Audiences is the new unified data layer in Clay: one always-current home for all your sales data that enriches itself, keeps your lists live, and turns signals into actions. Before we explain a single concept, here's what it actually does.

🎬 A 60-Second Tour

Here's the whole workflow we cover in the video above. Use the step-by-step bullet points to follow along:

  1. Open your Clay workspace. Two new options sit in the left sidebar: Audiences for people and Audiences for companies.
  2. Look at the record count. We've blown past the old 50,000-row limit. This database holds 17.5 million records. Think of Audiences as the centralized layer behind everything you do in Clay.
  3. Slice it into an audience. You'd never want to action 17.5 million records at once. In the sample email audience, filter job title to contain Vice President and location to New York, and the count drops from 17.5 million to 1,500: specific and targeted enough to act on.
  4. Run an enrichment on the slice. Add a bulk enrich action across all 1,500 rows. Open it up and it's a regular email AI column generating draft copy for every record (basic, demonstrative copy here, not finished outreach).
  5. Sync it back. Those new fields map back to your audience's core dataset and sync to your CRM automatically.
  6. Send it to an action. From here the full 1,500 can flow into Workbooks (where you work on data, still under 50,000 rows) or into Ads (covered in a separate course). Workflows is in beta, so we'll skip it here.

That's the whole loop: 17.5 million records in, a targeted 1,500-person slice out, enriched and synced back to your CRM. Now let's back up and explain why Audiences exists.

🗂️ The Three Problems Audiences Solves

Audiences exists to fix three problems that only get worse as your company grows.

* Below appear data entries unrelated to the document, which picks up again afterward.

/-- The run after one more instruction (R131, R134, R140): it ends at E = 1, at the 25th instruction, or when no
thread is left in it; an instruction that yields marks its group from then on (R124). -/
def retireAs (s : State) (yields : Bool) (i : Ins) : State :=
  match s.run? with
  | none => s
  | some r =>
    let y := r.yield || yields
    let family := i.op == .add || i.op == .sub || i.op == .addc || i.op == .subb
    let ended := i.w.e || decide (24 ≤ r.count) || r.members.isEmpty
    s.modEngine s.focus fun e =>
      if ended then { e with run := none, yielded := if y then e.yielded.add r.group else e.yielded }
      else
        let r' : Run :=
          { r with pc := r.pc + BitVec.ofNat 64 i.len, count := r.count + 1, addFamily := family, yield := y, lead := none }
        { e with run := some r' }

/-- The run after an instruction that some thread performs: its Y bit yields, and so does YIELD (R124, R155). -/
def retire (s : State) (i : Ins) : State := s.retireAs (i.w.y || i.op == .yield) i

/-- The run passes an instruction that no thread performs: only its E, STALL and Y bits act (R134, R140). -/
def skip (s : State) (i : Ins) : State := (s.advance i).retireAs i.w.y i

/-- The run passes an instruction whose active threads have all trapped, parked or stayed: its other lanes are inactive for the
pops of its sources, which take their entries all the same (R310). -/
def passBy (s : State) (i : Ins) : State :=
  ((distinct ((s.run?.elim [] (·.members)).filter s.issuing)).foldl (popQueues s.queueTop i) s).skip i

/-- The effect of an instruction for the threads `go`, led by `lead` (R139, R140): the run's PCs move on, the effect takes
place, the queues its sources name are popped, and the entries it pushes are made, for lanes idle in this issue too (R127,
R309), the issue is counted (R395) and the run goes on or ends (R131). -/
def perform (s : State) (sem : Sem) (i : Ins) (lead : Nat) (go : List Nat) : State :=
  let idle := distinct ((s.run?.elim [] (·.members)).filter fun t => s.issuing t && !go.contains t)
  let top := s.queueTop
  let s := sem.act i lead go (s.advance i)
  let s := if i.w.sl then idle.foldl (pushIdle i) s else s
  (((go ++ idle).foldl (popQueues top i) s).countEvent s.focus 1 1).retire i

/-- Which of a sliced kernel's threads wait at a pop of an empty queue (R311). -/
def notePops (s : State) (i : Ins) (ts : List Nat) : State :=
  ts.foldl (fun s t =>
    match s.thread? t with
    | some th =>
      let w := s.popsEmpty t i
      if th.sliced && w != th.popWait then
        (s.modThread t fun x => { x with popWait := w }).syncWatch th.launch th.wg false
      else s
    | none => s) s

/-- Whether a trap has stopped a lane's access slice between two states of an issue (R311). -/
def torn (s t : State) : Bool :=
  isSkidKey s.focus && (s.run?.elim [] (·.members)).any fun u => (s.thread? u).isSome && (t.thread? u).isNone

/-- A trap of one lane's access slice stops the skidder of all (R311, log 50): `t` is what it left of the state. -/
def stopTorn (s t : State) : State :=
  if s.torn t then (s.run?.elim [] (·.members)).foldl stopSlice t else t

/-- Whether a held thread leaves its run when its launch is pre-empted (R163, R250): one whose message waits for its place, whose
ray waits for room, or whose primitive, task or block's command waits. -/
def losable (i : Ins) (th : Thread) : Bool :=
  -- A traversal thread stays: its batch is to finish (R263).
  th.ray.isNone && match th.held with
  | .asking _ _ | .resumed _ | .placing _ _ _ _ | .spawning _ _ | .unit _ => true
  | .record _ _ => i.op == .rayEnq
  | _ => false

/-- A held thread leaves its run for a pre-emption: its instruction starts anew, and of a SEND.T the time waited counts (R163). -/
def loseHeld (s : State) (t : Nat) : State :=
  let s := (s.withdraw t).modThread t fun th => { th with
    held := match th.held with
      | .asking _ (some g) => .resumed g
      | .asking _ none | .spawning _ _ | .record _ _ => .none
      | h => h }
  (s.leaveRun t).setStatus t .stopped

/-- What becomes of a held run whose launch stops: the run of one that dies ends before the instruction (R52), and a pre-emption
takes the held threads out of it (R163). -/
def endHeld (s : State) (t : Nat) (i : Ins) (holds : List Nat) : State :=
  match ((s.thread? t).bind fun th => s.launch? th.launch).map Launch.phase with
  | some LaunchPhase.dying => s.modEngine s.focus fun e => { e with run := none }
  | some LaunchPhase.preempting =>
    (holds.filter fun u => (s.thread? u).any (losable i)).foldl (fun s u => s.loseHeld u) s
  | _ => s
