-- ==== Sys2Proof/Machine/TaskMem.lean ====
section
/-!
DEFINITION. What a task's accesses see and leave (11 R270, R273, R274; 03 R95), and the shadow of a cruise
(03 R95, 18 R344). A byte of translated memory goes by one number: its physical address, or above 2^64 its place in
host memory.
-/

namespace Sys2Proof.Machine

/-- Where host memory begins among byte numbers. -/
def hostBase : Nat := 2 ^ 64

/-- The number of a translated byte. -/
def Place.byteKey : Place → Nat
  | .dram pa => pa
  | .host pasid va => hostBase + pasid * 2 ^ 64 + va
  | _ => 0

/-- A byte of translated memory: device or host memory. -/
def Place.translated : Place → Bool
  | .dram _ | .host _ _ => true
  | _ => false

/-- The address by which a stand's L1 and the homes number a byte that may be held under a lease: that of device memory, or of
another package past all of those (R85, R374). -/
def Place.copyAddr : Place → Option Nat
  | .dram pa => some pa
  | .remote a => some (2 ^ 51 + a)
  | _ => none

/-- Tasks in the order of their keys, compared field by field (R266). -/
def TaskKey.lt (a b : TaskKey) : Bool :=
  if a.stamp ≠ b.stamp then decide (a.stamp < b.stamp)
  else if a.time ≠ b.time then decide (a.time < b.time)
  else if a.stand ≠ b.stand then decide (a.stand < b.stand)
  else decide (a.seq < b.seq)

/-- The 256-byte granule of a byte (R95). -/
def granule (k : Nat) : Nat := k / 256

/-- A byte with one half taken from another. -/
def withHalf (b : Byte) (h : Nat) (v : Byte) : Byte :=
  if h = 0 then (b &&& 0xF0) ||| (v &&& 0x0F) else (v &&& 0xF0) ||| (b &&& 0x0F)

/-- The half-bytes an access to a byte touches: one for a 4-bit element, else both (R200). -/
def halves : Option Nat → List Nat
  | some h => [h]
  | none => [0, 1]

/-- The stored form of an element: a 4-bit element moves to the half it is stored in (R200, R202). -/
def placeNibble (nib : Option Nat) (v : Byte) : Byte := if nib = some 1 then v <<< 4 else v

namespace State

/-- A byte of translated memory at its home. -/
def keyByte (s : State) (k : Nat) : Byte :=
  if k < hostBase then s.mem.dram.readByte k else s.mem.host.readByte (k - hostBase)

/-- Whether a byte of translated memory lies in a poisoned word. -/
def keyPoison (s : State) (k : Nat) : Bool :=
  if k < hostBase then s.mem.dramPoison.has (k / 4) else s.mem.hostPoison.has ((k - hostBase) / 4)

/-- The cruise a launch runs as, while it is unclaimed (R343). -/
def cruiseOf (s : State) (launch : Nat) : Option Nat := (s.launch? launch).bind (·.cruise)

/-- One half of a byte as a cruise reads it: its shadow first (R344). -/
def cruiseByte (s : State) (x : Cruise) (k : Nat) : Byte :=
  let half (h : Nat) : Byte := if x.written.has (2 * k + h) then x.shadow.readByte k else s.keyByte k
  withHalf (half 0) 1 (half 1)

/-- A byte as a launch's threads read memory: a cruise reads its shadow first (R95). -/
def launchByte (s : State) (l k : Nat) : Byte :=
  match (s.cruiseOf l).bind s.cruises.get? with
  | some x => s.cruiseByte x k
  | none => s.keyByte k

/-- The uncommitted task of highest key below a task's own whose buffer holds a half-byte (R273). -/
def earlierWriter (s : State) (x : Task) (half : Nat) : Option (Nat × Task) :=
  s.tasks.foldl (fun (best : Option (Nat × Task)) e =>
    if e.2.launch == x.launch && e.2.key.lt x.key && e.2.dead.isNone && e.2.written.has half then
      match best with
      | some b => if b.2.key.lt e.2.key then some e else some b
      | none => some e
    else best) none

/-- One half of a byte as a task reads it, with the task depended on and whether memory supplied it (R273). -/
def taskHalf (s : State) (x : Task) (k h : Nat) : Byte × Option Nat × Bool :=
  if x.written.has (2 * k + h) then (x.buf.readByte k, none, false)
  else
    match s.earlierWriter x (2 * k + h) with
    | some (j, y) => (y.buf.readByte k, some j, false)
    | none => (s.launchByte x.launch k, none, true)

/-- A byte as a task reads it. -/
def taskByte (s : State) (x : Task) (k : Nat) : Byte :=
  withHalf (s.taskHalf x k 0).1 1 (s.taskHalf x k 1).1

/-- A task has read bytes: they join its read set with their granules, and it depends on the tasks whose buffers gave
them (R273). -/
def noteTaskRead (s : State) (j : Nat) (ks : List Nat) (nib : Option Nat) : State :=
  match s.tasks.get? j with
  | none => s
  | some x =>
    let deps := ks.flatMap fun k => (halves nib).filterMap fun h => (s.taskHalf x k h).2.1
    let x' : Task :=
      { x with readGran := ks.foldl (fun (p : NatSet) k => p.add (granule k)) x.readGran
               readBytes := ks.foldl (fun (p : NatSet) k => p.add k) x.readBytes
               deps := deps.foldl (fun (p : NatSet) d => p.add d) x.deps }
    { s with tasks := s.tasks.put j x' }

/-- A task's write reaches its buffer alone (R270); every uncommitted task of the launch of higher key whose read set
holds a granule of it is aborted (R274). -/
def taskWrite (s : State) (j : Nat) (cells : List (Nat × Byte)) (nib : Option Nat) : State :=
  match s.tasks.get? j with
  | none => s
  | some x =>
    let put (x : Task) (c : Nat × Byte) : Task :=
      let b := (halves nib).foldl (fun b h => withHalf b h c.2) (x.buf.readByte c.1)
      { x with buf := x.buf.writeByte c.1 b
               written := (halves nib).foldl (fun (p : NatSet) h => p.add (2 * c.1 + h)) x.written }
    let x' := cells.foldl put x
    let s := { s with tasks := s.tasks.put j x' }
    let grans := (cells.map fun c => granule c.1).eraseDups
    let hit := s.tasks.filter fun _ u =>
      x.dead.isNone && u.launch == x.launch && x.key.lt u.key && u.phase != .committing && grans.any u.readGran.has
    hit.foldl (fun s e => s.conflict (cells.map (·.1)) e) s

/-- The memory keys of lines a task or a cruise writes (R377). -/
def noteKeys (s : State) (j : Option Nat) (c : Option Nat) (ps : List (Nat × Nat)) : State :=
  let add (t : Table Nat) : Table Nat := ps.foldl (fun (t : Table Nat) p => t.put p.1 p.2) t
  let s := match j with
    | some k => { s with tasks := s.tasks.mod k fun x => { x with keys := add x.keys } }
    | none => s
  match c with
  | some k => { s with cruises := s.cruises.mod k fun x => { x with keys := add x.keys } }
  | none => s

/-- Whether a task may access n bytes at a translated address: every granule of the access lies in a declared range of
the kind (R265, R270). -/
def taskRange (x : Task) (va n : Nat) (need : Need) : Bool :=
  (List.range ((va + n - 1) / 256 + 1 - va / 256)).all fun d =>
    x.ranges.any fun r =>
      decide (r.base / 256 ≤ va / 256 + d) && decide (va / 256 + d ≤ (r.base + r.len - 1) / 256) &&
        (!need.r || r.r) && (!need.w || r.w)

/-- Whether more than a limit of bytes' numbers are homed on one die. -/
def dieOverflow (limit : Nat) (ks : List Nat) : Bool :=
  decide (limit < ks.length) && (List.range 4).any fun d => decide (limit < (ks.filter fun k => homeDie k == d).length)

/-- A cruise writes its shadow alone (R95): each die's holds 1,024 lines (R344, R346). -/
def cruiseWrite (s : State) (c : Nat) (cells : List (Nat × Byte)) (nib : Option Nat) (bad : List Nat := []) : State :=
  { s with cruises := s.cruises.mod c fun x =>
      let x := cells.foldl (fun (x : Cruise) c =>
        let b := (halves nib).foldl (fun b h => withHalf b h c.2) (x.shadow.readByte c.1)
        { x with shadow := x.shadow.writeByte c.1 b, poison := x.poison.set c.1 (bad.contains c.1)
                 written := (halves nib).foldl (fun (p : NatSet) h => p.add (2 * c.1 + h)) x.written }) x
      let lines := ((x.written.map fun h => h / 128).eraseDups).map fun l => 64 * l
      if dieOverflow 1024 lines then x.cause 4 else x }

/-- A cruise has read bytes (R95): each die registers 65,536 granules (R344, R346). -/
def noteCruiseRead (s : State) (c : Nat) (ks : List Nat) : State :=
  { s with cruises := s.cruises.mod c fun x =>
      let x := { x with readGran := ks.foldl (fun (p : NatSet) k => p.add (granule k)) x.readGran }
      if dieOverflow 65536 (x.readGran.map (256 * ·)) then x.cause 2 else x }

/-- The lines of a list of bytes' numbers, each as a part at its first byte. -/
def lineParts (place : Nat → Place) (ks : List Nat) : List Part :=
  ((ks.map (· / 64)).eraseDups).map fun l => { place := place ((ks.filter fun k => k / 64 == l).foldl min (64 * l + 63)), n := 64 }

/-- An engine has read parts on behalf of a launch: an unclaimed cruise registers what it read, and is to be discarded where
that lies outside device and local memory (R344, R346). -/
def noteEngineRead (s : State) (l : Nat) (ps : List Part) : State :=
  match s.cruiseOf l with
  | none => s
  | some c => ps.foldl (fun (s : State) p =>
      match p.place with
      | .dram pa => s.noteCruiseRead c ((List.range p.n).map fun j => pa + j)
      | .loc _ => s
      | _ => { s with cruises := s.cruises.mod c fun x => x.cause 8 }) s

/-- Whether a byte comes poisoned to a cruise, given whether memory holds it poisoned. -/
def cruisePoison (x : Cruise) (k : Nat) (nib : Option Nat) (mem : Bool) : Bool :=
  x.poison.has k || (mem && (halves nib).any fun h => !x.written.has (2 * k + h))

end State

end Sys2Proof.Machine
end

  1. Your CRM decays the moment data lands. It's supposed to be the source of truth for your sales team, but a record starts going stale the second it's created.
  2. Signals happen in real time; your CRM finds out too late. A champion changes jobs, a target account raises a round, a company starts hiring fast. Your CRM has no idea until someone updates it by hand, and by then the window's already closed. Trying to catch every signal by building a thousand separate Clay tables gets gnarly fast.
  3. The bigger your database, the worse it gets. RevOps teams spend months just keeping old data usable: reimporting lists, running enrichments, hunting down duplicates. It's maintenance that never ends. You need systems that scale as your company grows, not manual work that scales with it.

⚙️ The Four Things Audiences Does

Here's what Audiences does about all of that. Four things.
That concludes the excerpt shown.